How to complete this task:
Filter the lines below, keeping each one that holds "their".

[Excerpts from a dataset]

○ ○ ○ ○ ○ ○ ○

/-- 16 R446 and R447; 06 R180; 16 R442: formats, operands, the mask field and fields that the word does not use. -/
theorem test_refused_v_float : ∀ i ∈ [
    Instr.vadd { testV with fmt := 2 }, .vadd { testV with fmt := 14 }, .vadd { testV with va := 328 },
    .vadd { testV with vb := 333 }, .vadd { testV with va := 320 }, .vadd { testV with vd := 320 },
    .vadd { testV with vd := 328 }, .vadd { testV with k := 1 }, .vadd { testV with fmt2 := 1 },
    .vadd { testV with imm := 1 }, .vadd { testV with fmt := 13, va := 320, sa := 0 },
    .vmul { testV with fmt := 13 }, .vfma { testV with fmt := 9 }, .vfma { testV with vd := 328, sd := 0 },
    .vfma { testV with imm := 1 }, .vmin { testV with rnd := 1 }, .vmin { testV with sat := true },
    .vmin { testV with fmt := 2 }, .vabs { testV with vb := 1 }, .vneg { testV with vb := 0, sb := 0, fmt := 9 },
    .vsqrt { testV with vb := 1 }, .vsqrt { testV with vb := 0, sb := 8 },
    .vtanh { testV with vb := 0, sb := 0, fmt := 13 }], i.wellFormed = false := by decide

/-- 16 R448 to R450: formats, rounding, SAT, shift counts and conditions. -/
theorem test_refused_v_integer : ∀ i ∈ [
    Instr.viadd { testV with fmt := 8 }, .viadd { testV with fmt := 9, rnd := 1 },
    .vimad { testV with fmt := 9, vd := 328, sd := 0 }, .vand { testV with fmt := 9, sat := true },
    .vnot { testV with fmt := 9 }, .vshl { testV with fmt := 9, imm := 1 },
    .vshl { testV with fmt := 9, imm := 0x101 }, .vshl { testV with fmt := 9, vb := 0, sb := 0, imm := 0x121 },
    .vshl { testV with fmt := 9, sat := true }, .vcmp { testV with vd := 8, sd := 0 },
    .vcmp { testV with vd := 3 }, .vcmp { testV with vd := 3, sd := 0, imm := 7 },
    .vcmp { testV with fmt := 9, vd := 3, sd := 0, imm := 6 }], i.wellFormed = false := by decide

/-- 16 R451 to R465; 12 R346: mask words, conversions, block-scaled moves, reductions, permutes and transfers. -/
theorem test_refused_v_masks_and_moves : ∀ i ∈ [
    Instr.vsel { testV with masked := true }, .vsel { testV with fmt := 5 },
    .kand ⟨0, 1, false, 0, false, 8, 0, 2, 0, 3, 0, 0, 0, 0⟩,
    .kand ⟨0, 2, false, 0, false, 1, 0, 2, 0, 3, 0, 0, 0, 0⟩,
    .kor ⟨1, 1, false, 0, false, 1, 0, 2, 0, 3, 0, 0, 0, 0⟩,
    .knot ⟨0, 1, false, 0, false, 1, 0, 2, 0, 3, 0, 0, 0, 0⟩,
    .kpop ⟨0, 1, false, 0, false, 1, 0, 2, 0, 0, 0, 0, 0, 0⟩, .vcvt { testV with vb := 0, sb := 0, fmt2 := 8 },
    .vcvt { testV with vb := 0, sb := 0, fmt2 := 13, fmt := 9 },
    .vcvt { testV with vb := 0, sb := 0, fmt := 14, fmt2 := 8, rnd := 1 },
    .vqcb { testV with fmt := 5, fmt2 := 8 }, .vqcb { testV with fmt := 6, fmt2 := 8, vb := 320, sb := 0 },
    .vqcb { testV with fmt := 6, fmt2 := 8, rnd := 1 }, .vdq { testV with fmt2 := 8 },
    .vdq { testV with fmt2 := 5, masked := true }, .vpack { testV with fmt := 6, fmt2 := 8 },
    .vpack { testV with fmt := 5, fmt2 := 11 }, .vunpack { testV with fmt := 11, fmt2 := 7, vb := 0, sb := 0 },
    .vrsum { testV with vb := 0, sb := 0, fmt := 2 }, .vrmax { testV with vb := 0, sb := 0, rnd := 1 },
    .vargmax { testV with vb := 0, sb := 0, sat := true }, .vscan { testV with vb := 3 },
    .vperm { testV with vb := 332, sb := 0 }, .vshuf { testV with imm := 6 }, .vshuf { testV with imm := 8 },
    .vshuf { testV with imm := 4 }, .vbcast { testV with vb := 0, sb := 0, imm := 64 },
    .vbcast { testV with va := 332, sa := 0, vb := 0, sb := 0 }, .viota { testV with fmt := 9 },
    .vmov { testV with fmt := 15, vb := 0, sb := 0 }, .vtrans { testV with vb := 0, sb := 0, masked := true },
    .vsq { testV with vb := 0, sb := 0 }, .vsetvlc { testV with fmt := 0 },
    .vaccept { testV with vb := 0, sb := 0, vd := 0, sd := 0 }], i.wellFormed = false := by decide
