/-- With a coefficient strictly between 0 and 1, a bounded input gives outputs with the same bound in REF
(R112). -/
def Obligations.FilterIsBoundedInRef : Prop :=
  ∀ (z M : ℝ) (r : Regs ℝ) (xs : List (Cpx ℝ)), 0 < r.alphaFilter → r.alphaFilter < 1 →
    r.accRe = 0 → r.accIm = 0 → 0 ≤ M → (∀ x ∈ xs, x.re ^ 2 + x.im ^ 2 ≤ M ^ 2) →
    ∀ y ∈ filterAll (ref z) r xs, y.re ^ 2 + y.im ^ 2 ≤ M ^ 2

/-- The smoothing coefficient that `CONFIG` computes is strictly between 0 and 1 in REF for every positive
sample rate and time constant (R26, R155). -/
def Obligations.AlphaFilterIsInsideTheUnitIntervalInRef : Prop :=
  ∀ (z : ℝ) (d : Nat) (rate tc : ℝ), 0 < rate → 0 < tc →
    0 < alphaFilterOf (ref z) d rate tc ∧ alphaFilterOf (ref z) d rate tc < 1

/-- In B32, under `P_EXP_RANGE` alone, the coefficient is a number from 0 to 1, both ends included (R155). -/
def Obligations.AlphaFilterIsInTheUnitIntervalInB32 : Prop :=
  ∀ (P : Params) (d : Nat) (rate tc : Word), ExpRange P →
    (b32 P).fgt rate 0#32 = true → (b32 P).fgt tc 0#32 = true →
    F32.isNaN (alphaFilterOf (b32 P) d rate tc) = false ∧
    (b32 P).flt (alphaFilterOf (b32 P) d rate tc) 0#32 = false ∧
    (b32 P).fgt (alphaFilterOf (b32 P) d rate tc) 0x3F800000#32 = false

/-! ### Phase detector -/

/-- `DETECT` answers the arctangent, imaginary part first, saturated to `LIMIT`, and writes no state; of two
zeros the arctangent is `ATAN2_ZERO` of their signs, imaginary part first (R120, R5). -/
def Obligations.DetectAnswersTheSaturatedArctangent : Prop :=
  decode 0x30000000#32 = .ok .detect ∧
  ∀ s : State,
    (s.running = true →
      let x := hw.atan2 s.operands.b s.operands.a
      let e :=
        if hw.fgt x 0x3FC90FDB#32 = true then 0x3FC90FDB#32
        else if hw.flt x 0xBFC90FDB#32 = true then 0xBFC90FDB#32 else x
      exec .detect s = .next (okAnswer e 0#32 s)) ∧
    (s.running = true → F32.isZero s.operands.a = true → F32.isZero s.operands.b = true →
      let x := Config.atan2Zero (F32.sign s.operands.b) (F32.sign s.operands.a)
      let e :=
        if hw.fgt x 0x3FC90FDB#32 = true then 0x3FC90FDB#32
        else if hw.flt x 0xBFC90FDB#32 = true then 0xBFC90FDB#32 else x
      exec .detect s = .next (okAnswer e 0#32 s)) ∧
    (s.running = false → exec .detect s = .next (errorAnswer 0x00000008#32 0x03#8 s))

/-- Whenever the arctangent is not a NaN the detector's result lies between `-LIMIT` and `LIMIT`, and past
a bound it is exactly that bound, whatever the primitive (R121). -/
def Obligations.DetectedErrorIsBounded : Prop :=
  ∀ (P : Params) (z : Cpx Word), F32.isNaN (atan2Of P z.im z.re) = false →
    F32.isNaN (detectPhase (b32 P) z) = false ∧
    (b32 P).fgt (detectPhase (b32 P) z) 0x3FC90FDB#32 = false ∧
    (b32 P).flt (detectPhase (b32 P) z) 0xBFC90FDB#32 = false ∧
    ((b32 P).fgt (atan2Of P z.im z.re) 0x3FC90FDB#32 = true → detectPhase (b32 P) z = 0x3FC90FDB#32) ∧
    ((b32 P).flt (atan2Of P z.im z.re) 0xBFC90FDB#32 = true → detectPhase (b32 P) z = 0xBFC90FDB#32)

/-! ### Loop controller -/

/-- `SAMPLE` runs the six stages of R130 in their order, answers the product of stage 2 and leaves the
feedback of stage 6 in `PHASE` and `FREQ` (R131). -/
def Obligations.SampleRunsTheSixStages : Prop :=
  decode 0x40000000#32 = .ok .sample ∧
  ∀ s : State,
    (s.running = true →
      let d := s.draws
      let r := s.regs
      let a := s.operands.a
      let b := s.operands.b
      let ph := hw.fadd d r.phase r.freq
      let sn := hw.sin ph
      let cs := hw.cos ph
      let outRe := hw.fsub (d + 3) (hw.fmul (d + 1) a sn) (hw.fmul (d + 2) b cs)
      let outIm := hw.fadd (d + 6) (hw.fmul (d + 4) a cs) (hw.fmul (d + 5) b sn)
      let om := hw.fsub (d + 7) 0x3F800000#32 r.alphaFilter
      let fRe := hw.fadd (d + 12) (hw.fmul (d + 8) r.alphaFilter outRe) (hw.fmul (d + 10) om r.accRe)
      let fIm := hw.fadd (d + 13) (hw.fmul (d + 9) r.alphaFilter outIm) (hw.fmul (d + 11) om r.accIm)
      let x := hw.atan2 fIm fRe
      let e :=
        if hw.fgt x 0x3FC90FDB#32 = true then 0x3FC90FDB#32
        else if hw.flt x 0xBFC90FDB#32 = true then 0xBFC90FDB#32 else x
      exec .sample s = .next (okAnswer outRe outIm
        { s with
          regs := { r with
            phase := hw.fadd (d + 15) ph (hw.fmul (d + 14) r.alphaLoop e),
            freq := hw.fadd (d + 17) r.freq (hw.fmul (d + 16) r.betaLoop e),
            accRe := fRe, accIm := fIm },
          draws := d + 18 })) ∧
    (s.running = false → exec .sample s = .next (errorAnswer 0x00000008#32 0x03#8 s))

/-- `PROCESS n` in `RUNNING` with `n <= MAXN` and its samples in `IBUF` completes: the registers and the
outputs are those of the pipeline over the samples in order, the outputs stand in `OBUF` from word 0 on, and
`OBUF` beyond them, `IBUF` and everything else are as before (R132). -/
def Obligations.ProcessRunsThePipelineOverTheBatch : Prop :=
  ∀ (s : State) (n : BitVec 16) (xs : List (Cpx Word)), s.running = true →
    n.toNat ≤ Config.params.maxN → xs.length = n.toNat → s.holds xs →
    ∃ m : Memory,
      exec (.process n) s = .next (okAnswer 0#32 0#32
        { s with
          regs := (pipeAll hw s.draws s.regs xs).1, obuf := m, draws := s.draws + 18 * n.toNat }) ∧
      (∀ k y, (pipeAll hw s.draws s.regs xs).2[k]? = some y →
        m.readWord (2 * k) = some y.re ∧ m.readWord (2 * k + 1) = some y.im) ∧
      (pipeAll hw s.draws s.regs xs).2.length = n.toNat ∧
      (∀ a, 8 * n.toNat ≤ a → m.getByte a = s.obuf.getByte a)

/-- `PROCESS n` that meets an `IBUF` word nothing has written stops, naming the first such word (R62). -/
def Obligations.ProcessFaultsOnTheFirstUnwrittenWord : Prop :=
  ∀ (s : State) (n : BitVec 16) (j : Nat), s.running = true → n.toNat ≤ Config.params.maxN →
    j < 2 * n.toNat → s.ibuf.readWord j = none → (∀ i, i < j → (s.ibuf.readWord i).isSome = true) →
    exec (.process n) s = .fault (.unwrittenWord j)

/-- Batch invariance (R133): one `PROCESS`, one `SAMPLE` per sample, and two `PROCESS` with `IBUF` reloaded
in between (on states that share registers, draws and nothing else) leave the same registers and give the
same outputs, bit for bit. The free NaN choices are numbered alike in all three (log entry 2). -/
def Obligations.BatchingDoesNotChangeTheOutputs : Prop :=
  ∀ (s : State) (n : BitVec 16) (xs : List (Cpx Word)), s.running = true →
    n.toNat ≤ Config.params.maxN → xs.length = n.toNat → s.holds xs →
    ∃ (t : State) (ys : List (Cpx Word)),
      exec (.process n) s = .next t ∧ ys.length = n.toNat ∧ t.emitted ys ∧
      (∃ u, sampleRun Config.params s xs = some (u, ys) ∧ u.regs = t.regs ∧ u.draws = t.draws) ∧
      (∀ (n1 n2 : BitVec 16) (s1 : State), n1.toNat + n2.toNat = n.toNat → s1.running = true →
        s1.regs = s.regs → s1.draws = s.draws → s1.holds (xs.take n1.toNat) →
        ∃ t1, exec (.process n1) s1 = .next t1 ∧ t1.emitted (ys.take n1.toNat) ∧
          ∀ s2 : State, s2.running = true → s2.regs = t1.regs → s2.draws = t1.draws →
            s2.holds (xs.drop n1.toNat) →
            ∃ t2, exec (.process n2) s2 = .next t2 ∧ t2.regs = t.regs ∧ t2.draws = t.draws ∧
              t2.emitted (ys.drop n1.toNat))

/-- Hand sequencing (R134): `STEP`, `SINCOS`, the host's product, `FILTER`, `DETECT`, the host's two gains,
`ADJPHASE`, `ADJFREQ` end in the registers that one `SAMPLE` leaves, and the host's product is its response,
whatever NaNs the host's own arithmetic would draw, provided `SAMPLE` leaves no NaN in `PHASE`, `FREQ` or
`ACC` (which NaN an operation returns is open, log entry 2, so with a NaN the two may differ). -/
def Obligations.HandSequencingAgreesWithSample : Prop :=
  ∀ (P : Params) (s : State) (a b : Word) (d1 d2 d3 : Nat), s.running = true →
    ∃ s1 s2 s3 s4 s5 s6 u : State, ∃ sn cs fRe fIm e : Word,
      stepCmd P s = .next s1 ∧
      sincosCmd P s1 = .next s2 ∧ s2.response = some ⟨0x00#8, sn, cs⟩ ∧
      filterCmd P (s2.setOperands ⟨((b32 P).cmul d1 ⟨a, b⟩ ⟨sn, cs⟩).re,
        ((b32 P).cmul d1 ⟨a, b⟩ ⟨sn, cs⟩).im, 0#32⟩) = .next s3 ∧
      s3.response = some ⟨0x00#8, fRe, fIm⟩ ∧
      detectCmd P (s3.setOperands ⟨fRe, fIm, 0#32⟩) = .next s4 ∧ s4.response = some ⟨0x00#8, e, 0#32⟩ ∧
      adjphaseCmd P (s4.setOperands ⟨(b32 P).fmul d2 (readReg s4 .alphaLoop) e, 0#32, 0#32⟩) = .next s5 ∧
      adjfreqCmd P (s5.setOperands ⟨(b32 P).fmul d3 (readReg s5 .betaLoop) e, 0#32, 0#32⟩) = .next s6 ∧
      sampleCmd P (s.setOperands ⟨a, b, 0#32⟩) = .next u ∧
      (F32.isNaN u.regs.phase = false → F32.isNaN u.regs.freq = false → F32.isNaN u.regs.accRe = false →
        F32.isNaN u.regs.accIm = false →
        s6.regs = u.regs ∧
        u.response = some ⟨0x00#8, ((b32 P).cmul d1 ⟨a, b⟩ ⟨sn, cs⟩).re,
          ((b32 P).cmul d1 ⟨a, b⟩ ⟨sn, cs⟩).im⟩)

○ ○ ○ ○ ○ ○ ○

Solution below:
zeros the arctangent is `ATAN2_ZERO` of their signs, imaginary part first (R120, R5). -/
/-- `SAMPLE` runs the six stages of R130 in their order, answers the product of stage 2 and leaves the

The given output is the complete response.